(Stored data)
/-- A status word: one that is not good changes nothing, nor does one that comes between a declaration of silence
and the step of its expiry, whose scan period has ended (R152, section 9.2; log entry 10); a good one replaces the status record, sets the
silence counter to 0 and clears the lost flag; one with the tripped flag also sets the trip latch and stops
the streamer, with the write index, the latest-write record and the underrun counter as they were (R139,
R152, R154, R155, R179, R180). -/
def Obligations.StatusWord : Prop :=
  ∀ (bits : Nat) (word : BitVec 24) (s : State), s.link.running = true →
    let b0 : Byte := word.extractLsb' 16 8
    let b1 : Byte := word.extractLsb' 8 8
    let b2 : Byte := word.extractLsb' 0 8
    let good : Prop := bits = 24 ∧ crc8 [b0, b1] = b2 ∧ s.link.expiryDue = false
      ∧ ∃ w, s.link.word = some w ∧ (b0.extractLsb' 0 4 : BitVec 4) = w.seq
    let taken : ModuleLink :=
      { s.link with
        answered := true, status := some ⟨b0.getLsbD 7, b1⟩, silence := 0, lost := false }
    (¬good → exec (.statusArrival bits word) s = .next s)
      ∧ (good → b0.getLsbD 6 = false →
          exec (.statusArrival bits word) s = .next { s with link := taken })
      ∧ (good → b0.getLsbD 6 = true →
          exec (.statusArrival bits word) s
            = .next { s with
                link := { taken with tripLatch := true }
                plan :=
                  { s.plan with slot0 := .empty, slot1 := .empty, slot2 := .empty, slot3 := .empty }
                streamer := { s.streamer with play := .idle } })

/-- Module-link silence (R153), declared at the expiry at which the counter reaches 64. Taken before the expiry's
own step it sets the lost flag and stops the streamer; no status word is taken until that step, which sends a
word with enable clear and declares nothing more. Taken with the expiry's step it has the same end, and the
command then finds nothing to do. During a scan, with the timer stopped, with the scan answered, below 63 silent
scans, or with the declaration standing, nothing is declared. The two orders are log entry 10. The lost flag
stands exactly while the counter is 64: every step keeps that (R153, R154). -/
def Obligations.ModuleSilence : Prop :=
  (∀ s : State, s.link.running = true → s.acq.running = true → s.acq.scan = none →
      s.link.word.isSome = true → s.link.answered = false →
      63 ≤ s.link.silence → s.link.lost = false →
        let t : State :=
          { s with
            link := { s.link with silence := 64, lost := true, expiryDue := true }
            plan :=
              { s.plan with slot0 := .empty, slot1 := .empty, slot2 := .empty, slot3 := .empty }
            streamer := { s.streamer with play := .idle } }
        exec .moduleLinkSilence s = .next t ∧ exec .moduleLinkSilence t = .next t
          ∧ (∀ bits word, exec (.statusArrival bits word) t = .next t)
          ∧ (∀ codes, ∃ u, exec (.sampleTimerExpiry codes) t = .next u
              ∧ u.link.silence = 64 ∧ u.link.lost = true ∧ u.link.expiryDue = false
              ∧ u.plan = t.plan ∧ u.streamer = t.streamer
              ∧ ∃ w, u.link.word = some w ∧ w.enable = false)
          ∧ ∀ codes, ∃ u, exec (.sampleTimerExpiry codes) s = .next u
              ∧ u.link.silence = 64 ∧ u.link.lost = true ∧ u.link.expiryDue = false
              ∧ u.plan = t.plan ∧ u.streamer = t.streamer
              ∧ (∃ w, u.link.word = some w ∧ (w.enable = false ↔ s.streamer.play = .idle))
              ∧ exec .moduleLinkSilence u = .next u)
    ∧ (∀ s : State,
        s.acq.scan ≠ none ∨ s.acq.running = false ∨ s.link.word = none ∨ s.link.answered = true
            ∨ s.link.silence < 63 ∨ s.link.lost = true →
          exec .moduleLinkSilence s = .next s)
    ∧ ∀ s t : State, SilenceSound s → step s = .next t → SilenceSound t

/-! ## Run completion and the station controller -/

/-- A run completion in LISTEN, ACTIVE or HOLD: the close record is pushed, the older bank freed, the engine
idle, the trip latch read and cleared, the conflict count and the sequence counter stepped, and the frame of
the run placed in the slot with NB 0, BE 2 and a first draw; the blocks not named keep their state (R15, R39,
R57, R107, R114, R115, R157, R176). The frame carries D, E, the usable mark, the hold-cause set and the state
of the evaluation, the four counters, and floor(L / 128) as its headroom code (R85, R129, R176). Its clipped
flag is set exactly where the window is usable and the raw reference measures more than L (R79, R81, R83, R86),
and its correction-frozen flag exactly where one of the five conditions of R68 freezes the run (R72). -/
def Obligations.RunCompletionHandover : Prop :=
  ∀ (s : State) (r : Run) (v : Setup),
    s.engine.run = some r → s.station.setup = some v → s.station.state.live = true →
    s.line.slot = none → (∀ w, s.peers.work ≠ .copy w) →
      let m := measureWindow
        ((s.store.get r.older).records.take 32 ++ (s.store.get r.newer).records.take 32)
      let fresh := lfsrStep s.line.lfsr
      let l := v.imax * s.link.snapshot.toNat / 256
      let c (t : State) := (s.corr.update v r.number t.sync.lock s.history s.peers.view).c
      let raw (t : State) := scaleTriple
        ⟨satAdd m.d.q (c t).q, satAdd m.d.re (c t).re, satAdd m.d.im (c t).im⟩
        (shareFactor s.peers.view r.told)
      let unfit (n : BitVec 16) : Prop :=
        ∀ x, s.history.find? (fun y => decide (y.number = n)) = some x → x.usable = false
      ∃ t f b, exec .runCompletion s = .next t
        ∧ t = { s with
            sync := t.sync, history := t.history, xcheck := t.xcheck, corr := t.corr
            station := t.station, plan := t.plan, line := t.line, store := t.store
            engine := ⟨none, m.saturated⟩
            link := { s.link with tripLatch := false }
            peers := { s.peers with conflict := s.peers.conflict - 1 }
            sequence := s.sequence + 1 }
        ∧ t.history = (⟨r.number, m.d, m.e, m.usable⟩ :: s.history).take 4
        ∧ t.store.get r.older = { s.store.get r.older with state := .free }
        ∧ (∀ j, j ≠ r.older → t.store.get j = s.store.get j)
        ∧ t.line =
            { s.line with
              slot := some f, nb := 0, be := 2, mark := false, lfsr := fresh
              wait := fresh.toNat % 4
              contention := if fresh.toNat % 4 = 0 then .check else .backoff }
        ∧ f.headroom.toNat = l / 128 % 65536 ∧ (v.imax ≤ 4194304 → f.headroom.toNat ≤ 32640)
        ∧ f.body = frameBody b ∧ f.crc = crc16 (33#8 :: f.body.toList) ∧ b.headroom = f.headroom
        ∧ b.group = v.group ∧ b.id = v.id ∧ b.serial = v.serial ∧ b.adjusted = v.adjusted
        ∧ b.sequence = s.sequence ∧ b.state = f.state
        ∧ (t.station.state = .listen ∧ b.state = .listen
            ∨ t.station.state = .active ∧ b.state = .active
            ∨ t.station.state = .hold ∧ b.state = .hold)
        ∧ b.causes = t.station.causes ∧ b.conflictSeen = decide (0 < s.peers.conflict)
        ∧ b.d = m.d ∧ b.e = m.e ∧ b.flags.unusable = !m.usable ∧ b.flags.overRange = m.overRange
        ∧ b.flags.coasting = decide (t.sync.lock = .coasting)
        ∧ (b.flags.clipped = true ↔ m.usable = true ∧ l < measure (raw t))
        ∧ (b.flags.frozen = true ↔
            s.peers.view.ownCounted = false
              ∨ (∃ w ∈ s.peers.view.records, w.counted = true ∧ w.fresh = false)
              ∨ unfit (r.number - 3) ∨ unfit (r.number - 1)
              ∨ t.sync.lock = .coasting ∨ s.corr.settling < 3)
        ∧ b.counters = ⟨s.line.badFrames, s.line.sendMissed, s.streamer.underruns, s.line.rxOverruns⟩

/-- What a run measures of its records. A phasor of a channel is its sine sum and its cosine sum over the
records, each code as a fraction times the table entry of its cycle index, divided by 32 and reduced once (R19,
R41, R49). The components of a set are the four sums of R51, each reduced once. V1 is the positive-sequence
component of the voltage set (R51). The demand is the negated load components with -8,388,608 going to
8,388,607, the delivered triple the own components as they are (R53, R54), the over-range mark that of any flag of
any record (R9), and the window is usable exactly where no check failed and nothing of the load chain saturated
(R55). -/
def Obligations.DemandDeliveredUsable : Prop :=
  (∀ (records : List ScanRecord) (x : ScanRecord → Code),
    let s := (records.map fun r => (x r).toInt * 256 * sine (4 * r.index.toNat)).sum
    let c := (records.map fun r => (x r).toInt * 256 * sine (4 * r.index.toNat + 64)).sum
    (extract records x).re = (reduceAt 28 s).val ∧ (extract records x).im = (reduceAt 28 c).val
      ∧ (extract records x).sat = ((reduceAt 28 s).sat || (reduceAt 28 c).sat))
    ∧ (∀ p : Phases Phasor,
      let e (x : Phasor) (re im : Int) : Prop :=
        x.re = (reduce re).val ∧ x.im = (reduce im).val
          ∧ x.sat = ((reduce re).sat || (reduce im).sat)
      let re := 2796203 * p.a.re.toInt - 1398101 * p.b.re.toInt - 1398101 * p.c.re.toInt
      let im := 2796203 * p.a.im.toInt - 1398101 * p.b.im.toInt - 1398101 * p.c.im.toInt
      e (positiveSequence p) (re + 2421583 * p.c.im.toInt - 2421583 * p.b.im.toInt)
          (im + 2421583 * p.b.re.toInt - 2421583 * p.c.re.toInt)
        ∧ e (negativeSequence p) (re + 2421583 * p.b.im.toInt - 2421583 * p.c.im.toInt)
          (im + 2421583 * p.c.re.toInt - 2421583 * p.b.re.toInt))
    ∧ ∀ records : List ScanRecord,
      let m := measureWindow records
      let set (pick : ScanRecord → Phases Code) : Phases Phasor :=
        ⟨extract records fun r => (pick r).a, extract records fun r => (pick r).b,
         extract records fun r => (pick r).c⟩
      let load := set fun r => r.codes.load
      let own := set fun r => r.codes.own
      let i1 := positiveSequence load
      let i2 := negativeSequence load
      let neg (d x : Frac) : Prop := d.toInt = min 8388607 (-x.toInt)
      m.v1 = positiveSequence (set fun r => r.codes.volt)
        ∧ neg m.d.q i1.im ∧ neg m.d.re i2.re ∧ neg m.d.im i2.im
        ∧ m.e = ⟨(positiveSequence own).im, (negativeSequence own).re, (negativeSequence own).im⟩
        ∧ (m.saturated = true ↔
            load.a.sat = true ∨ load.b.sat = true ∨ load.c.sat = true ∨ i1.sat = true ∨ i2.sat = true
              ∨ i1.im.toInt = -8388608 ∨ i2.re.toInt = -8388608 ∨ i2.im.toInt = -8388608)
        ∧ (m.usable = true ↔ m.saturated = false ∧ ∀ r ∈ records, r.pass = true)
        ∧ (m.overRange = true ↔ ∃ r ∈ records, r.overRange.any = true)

● Work task
Go through the records above. Copy each line in which the string "engine" appears.

● Result of this task
/-- A run completion in LISTEN, ACTIVE or HOLD: the close record is pushed, the older bank freed, the engine
    s.engine.run = some r → s.station.setup = some v → s.station.state.live = true →
            engine := ⟨none, m.saturated⟩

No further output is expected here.